Core principles for risk management adoption within an organization.

A new report from Javelin Strategy & Research has concluded that small- and mid-sized businesses are a prime target for financial fraud. The "2011 Small Business Owners Identity Fraud Report: How SMBO Fraud Rates Impact FI Revenues and Retention" from the analyst company concluded that while fraud rates have declined significantly, the comparative SMBs are still at 17 percent higher risks compared to consumers. According to the company website, the questions asked for the most recent survey are "identical or very similar" to those asked in earlier surveys conducted in 2009 and 2008 as part of efforts to ensure that longitudinal trends can be observed.

 

As reported on InformationWeek, Phil Blank, senior research analyst, security risk and fraud at Javelin Research thinks there are several reasons why SMBs are at increased risk from financial fraud.
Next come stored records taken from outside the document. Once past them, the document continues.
@[simp] theorem low3_fixed (x : BitVec 3) : (0#4 ++ x) &&& 120#7 = 0#7 := by
  ext i hi
  simp only [BitVec.getElem_extractLsb', BitVec.getLsbD_append, BitVec.getElem_and, BitVec.getElem_append]
  interval_cases i <;> simp

@[simp] theorem pair6_at_1 (x : BitVec 6) : (x ++ 0#1).extractLsb' 1 6 = x := by
  ext i hi
  simp only [BitVec.getElem_extractLsb', BitVec.getLsbD_append, BitVec.getElem_and, BitVec.getElem_append]
  interval_cases i <;> simp

@[simp] theorem pair6_fixed (x : BitVec 6) : (x ++ 0#1) &&& 1#7 = 0#7 := by
  ext i hi
  simp only [BitVec.getElem_extractLsb', BitVec.getLsbD_append, BitVec.getElem_and, BitVec.getElem_append]
  interval_cases i <;> simp

@[simp] theorem low4_at_0 (x : BitVec 4) : (0#3 ++ x).extractLsb' 0 4 = x := by
  ext i hi
  simp only [BitVec.getElem_extractLsb', BitVec.getLsbD_append, BitVec.getElem_and, BitVec.getElem_append]
  interval_cases i <;> simp

@[simp] theorem low4_fixed (x : BitVec 4) : (0#3 ++ x) &&& 112#7 = 0#7 := by
  ext i hi
  simp only [BitVec.getElem_extractLsb', BitVec.getLsbD_append, BitVec.getElem_and, BitVec.getElem_append]
  interval_cases i <;> simp

@[simp] theorem low6_at_0 (x : BitVec 6) : (0#1 ++ x).extractLsb' 0 6 = x := by
  ext i hi
  simp only [BitVec.getElem_extractLsb', BitVec.getLsbD_append, BitVec.getElem_and, BitVec.getElem_append]
  interval_cases i <;> simp

@[simp] theorem low6_fixed (x : BitVec 6) : (0#1 ++ x) &&& 64#7 = 0#7 := by
  ext i hi
  simp only [BitVec.getElem_extractLsb', BitVec.getLsbD_append, BitVec.getElem_and, BitVec.getElem_append]
  interval_cases i <;> simp

@[simp] theorem cond_at_3 (c : BitVec 4) (x : BitVec 3) : (c ++ x).extractLsb' 3 4 = c := by
  ext i hi
  simp only [BitVec.getElem_extractLsb', BitVec.getLsbD_append, BitVec.getElem_and, BitVec.getElem_append]
  interval_cases i <;> simp

@[simp] theorem cond_at_0 (c : BitVec 4) (x : BitVec 3) : (c ++ x).extractLsb' 0 3 = x := by
  ext i hi
  simp only [BitVec.getElem_extractLsb', BitVec.getLsbD_append, BitVec.getElem_and, BitVec.getElem_append]
  interval_cases i <;> simp

@[simp] theorem imm12_at_0 (x : BitVec 12) : (0#2 ++ x).extractLsb' 0 12 = x := by
  ext i hi
  simp only [BitVec.getElem_extractLsb', BitVec.getLsbD_append, BitVec.getElem_and, BitVec.getElem_append]
  interval_cases i <;> simp

@[simp] theorem imm12_fixed7 (x : BitVec 12) : (0#2 ++ x).extractLsb' 7 7 &&& 96#7 = 0#7 := by
  ext i hi
  simp only [BitVec.getElem_extractLsb', BitVec.getLsbD_append, BitVec.getElem_and, BitVec.getElem_append]
  interval_cases i <;> simp

@[simp] theorem imm4_at_0 (x : BitVec 4) : (0#10 ++ x).extractLsb' 0 4 = x := by
  ext i hi
  simp only [BitVec.getElem_extractLsb', BitVec.getLsbD_append, BitVec.getElem_and, BitVec.getElem_append]
  interval_cases i <;> simp

@[simp] theorem imm4_fixed7 (x : BitVec 4) : (0#10 ++ x).extractLsb' 7 7 &&& 127#7 = 0#7 := by
  ext i hi
  simp only [BitVec.getElem_extractLsb', BitVec.getLsbD_append, BitVec.getElem_and, BitVec.getElem_append]
  interval_cases i <;> simp

@[simp] theorem imm4_fixed0 (x : BitVec 4) : (0#10 ++ x).extractLsb' 0 7 &&& 112#7 = 0#7 := by
  ext i hi
  simp only [BitVec.getElem_extractLsb', BitVec.getLsbD_append, BitVec.getElem_and, BitVec.getElem_append]
  interval_cases i <;> simp

@[simp] theorem imm3_at_0 (x : BitVec 3) : (0#11 ++ x).extractLsb' 0 3 = x := by
  ext i hi
  simp only [BitVec.getElem_extractLsb', BitVec.getLsbD_append, BitVec.getElem_and, BitVec.getElem_append]
  interval_cases i <;> simp

@[simp] theorem imm3_fixed7 (x : BitVec 3) : (0#11 ++ x).extractLsb' 7 7 &&& 127#7 = 0#7 := by
  ext i hi
  simp only [BitVec.getElem_extractLsb', BitVec.getLsbD_append, BitVec.getElem_and, BitVec.getElem_append]
  interval_cases i <;> simp

@[simp] theorem imm3_fixed0 (x : BitVec 3) : (0#11 ++ x).extractLsb' 0 7 &&& 120#7 = 0#7 := by
  ext i hi
  simp only [BitVec.getElem_extractLsb', BitVec.getLsbD_append, BitVec.getElem_and, BitVec.getElem_append]
  interval_cases i <;> simp

@[simp] theorem bar_at_4 (c : BitVec 3) (x : BitVec 4) : (0#7 ++ c ++ x).extractLsb' 4 3 = c := by
  ext i hi
  simp only [BitVec.getElem_extractLsb', BitVec.getLsbD_append, BitVec.getElem_and, BitVec.getElem_append]
  interval_cases i <;> simp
This ranges from the lack of formal processes and procedures in place where security practices and credit card operations are concerned, as well as the lack of dedicated IT staffers assigned to the task of fraud prevention and detection.

 

Below are a couple of interesting nuggets from the findings that may prompt SMBs to pay just a little more attention to the task of eliminating financial fraud:

 

  • One out of three customers never go back to the store where fraud occurred.
  • Legal fees, account fees and loss of business can stack up to a significant amount beyond the initial cost of fraud.


 

Interestingly, the report noted that "many of the tools and techniques used in the consumer market can be successfully used by financial institutions and issuers to help protect [small and midsize businesses]." My interpretation of this simple piece of advice is this: SMBs can greatly enhance their level of protection without having to resort to esoteric measures or expensive security software.

 

In my mind, traditional defenses such as installing a trusted and reliable anti-malware application, regular patching and updating of software and even periodic training of employees to inform them of the latest social engineering tricks are measures that can effectively help SMBs reduce their security risk profile.